Ivan is a close fit for today's young Georgian reformers: intense, arrogant, and philosophical. In a modern incarnation he would perhaps have studied in the United States on a Muskie fellowship, would have served as a deputy minister, and would now be a 24/7 blogger with a column in the new elite's in-house magazine, Tabula.

I had an online debate with one such Georgian a few months ago. He tenaciously supported the U.S. government's use of "enhanced interrogation techniques" against terrorism suspects during the George W. Bush era, while I called it "torture." When I wrote that he reminded me of Ivan Karamazov, he replied, "Dostoevsky would not be my choice to seek advice on military strategy and tactics.

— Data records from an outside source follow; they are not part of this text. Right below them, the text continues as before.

/-- DEC_PASS from the root over a body (R234). -/
theorem decPassBody_of_body {t : Tree} {B : List Byte} {body rest : Bits} {s : State} (hl : legalTree t = true)
    (hbody : bodyOf (codesOf t) B = some body) (ht : s.tree = some t) (harm : s.dstate = .atRoot) (hpath : s.dpath = [])
    (hn : NoPortFailure s) (hb : bitsAhead s = body ++ rest) :
    decPassBody s = .done () (bodyDecoded B body s) := by
  rw [decPassBody_of_armed (.inl harm), bitsLeft_succ_of_bitsAhead hb]
  exact decPassLoop_body hl hbody ht hpath hn hb rest.length

/-- Whole bytes need no pad (R65). -/
theorem padToByte_bytesToBits (B : List Byte) : padToByte (bytesToBits B) = bytesToBits B := by
  simp [padToByte, padLength]

/-! ### DECOMPRESS -/

/-- The state in which DECOMPRESS begins to decode: the tag and the header of `t` read, `t` installed (R258). -/
def headRead (t : Tree) (s : State) : State := (readPast t (startHeader (afterRead 32 s))).installTree t

theorem bitsAhead_headRead {t : Tree} {s : State} {rest : Bits}
    (hb : bitsAhead s = bitsOf s.magic ++ (serialize t ++ rest)) : bitsAhead (headRead t s) = rest :=
  bitsAhead_readPast (s := startHeader (afterRead 32 s)) (drop_inPos_add hb (length_bitsOf _))

theorem noPortFailure_headRead {s : State} (hn : NoPortFailure s) (t : Tree) : NoPortFailure (headRead t s) :=
  hn.drop (n := 1 + (headerFields t).length) (by rw [← List.drop_drop, List.drop_one]; rfl)

/-- DECOMPRESS up to the flush, over the tag, the header of `t` and the body of `S`. -/
theorem runSteps_decode {t : Tree} {S : List Byte} {body rest : Bits} {s : State} (hn : NoPortFailure s)
    (hl : legalTree t = true) (hbody : bodyOf (codesOf t) S = some body)
    (hb : bitsAhead s = bitsOf s.magic ++ (serialize t ++ (body ++ rest))) :
    runSteps [magicReadBody, hdrReadBody, decPassBody] s = .done () (bodyDecoded S body (headRead t s)) := by
  have htag : bitsAhead (afterRead 32 s) = serialize t ++ (body ++ rest) := drop_inPos_add hb (length_bitsOf _)
  have hafter : NoPortFailure (afterRead 32 s) := hn.drop List.drop_one.symm
  rw [runSteps_cons_of_done (magicReadBody_of_tag (hn.portsPass 1).head hb),
    runSteps_cons_of_done (hdrReadBody_of_header hl hafter htag), runSteps_singleton]
  exact decPassBody_of_body hl hbody rfl rfl rfl (noPortFailure_headRead hn t) (bitsAhead_headRead hb)

/-- Settles O51: the file's parts are read one after another, and the flush finds whole bytes; without the tag the first
sub-operation raises. Distinct leaves are not needed, as for DEC_PASS. -/
theorem decompressReadsTheFile : Obligations.DecompressReadsTheFile := by
  refine fun s hn => ⟨fun t S body rest _ hl hbody hout hb => ?_, fun hne => ?_⟩
  · have hflush : NoPortFailure (bodyDecoded S body (headRead t s)) := (noPortFailure_headRead hn t).drop rfl
    have hbits : (bodyDecoded S body (headRead t s)).outBits = bytesToBits S := by
      change s.outBits ++ bytesToBits S = _
      rw [hout, List.nil_append]
    have hsteps : runSteps decompressSteps s = flushOutput (bodyDecoded S body (headRead t s)) := by
      have hparts : decompressSteps = [magicReadBody, hdrReadBody, decPassBody] ++ [flushOutput] := rfl
      rw [hparts, runSteps_append, runSteps_decode hn hl hbody (by simpa using hb), Run.andThen_done,
        runSteps_singleton]
    rw [flushOutput_passing (hflush.portsPass 1).head, hbits, padToByte_bytesToBits] at hsteps
    have hend : s.inPos + (32 + (serialize t).length + body.length) =
        s.inPos + 32 + (serialize t).length + body.length := by omega
    exact ⟨_, congrArg endCommand hsteps, hend ▸ rfl⟩
  · obtain ⟨n, hmagic⟩ := magicReadBody_of_not_tag (hn.portsPass 1).head hne
    exact ⟨_, congrArg endCommand (runSteps_cons_of_raised hmagic [hdrReadBody, decPassBody, flushOutput]),
      rfl, rfl, rfl, rfl⟩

To apply individual morality is philosophical error that leads to morally indefensible catastrophic consequences." To my mind, a perfect Ivan Karamazov response!

The new Georgian generation has certainly done impressive things. In many ways Georgia has been transformed since 2004. The tax and customs systems have been overhauled, public service streamlined, and new cities and road systems planned. But there has been a cost. The new elite is perceived as arrogant and unaccountable -- one reason it got dragged into a war with Russia in the summer of 2008. Corruption and criminality, which had plagued Georgia for a generation, have been suppressed -- but at the price of the creation of a new, feared police force seemingly answerable to no one.

According to U.S. State Department cables published by WikiLeaks, the Georgian governing elite's most articulate spokesman, Giga Bokeria, told the U.S. Embassy in Tbilisi in 2008 that the Georgian president "believed that he did not have the luxury of developing consensus in order to bring irreversible democratic change to Georgia" and that "reform would stop" if the opposition did well in the elections. This idea of "reform before democracy" (some would call it the ends justifying the means) has a philosophical lineage that goes beyond the 20th-century Bolsheviks and further back to the Russian radical thinkers of the mid-19th century. Dostoyevsky spells out how dangerous that can be: In his novel, Ivan Karamazov's single-minded pursuit of a rational utopia and the strain of his father's death lead him to hallucinations and the brink of a nervous breakdown. The Georgian government is some way from that point. But the warning is there.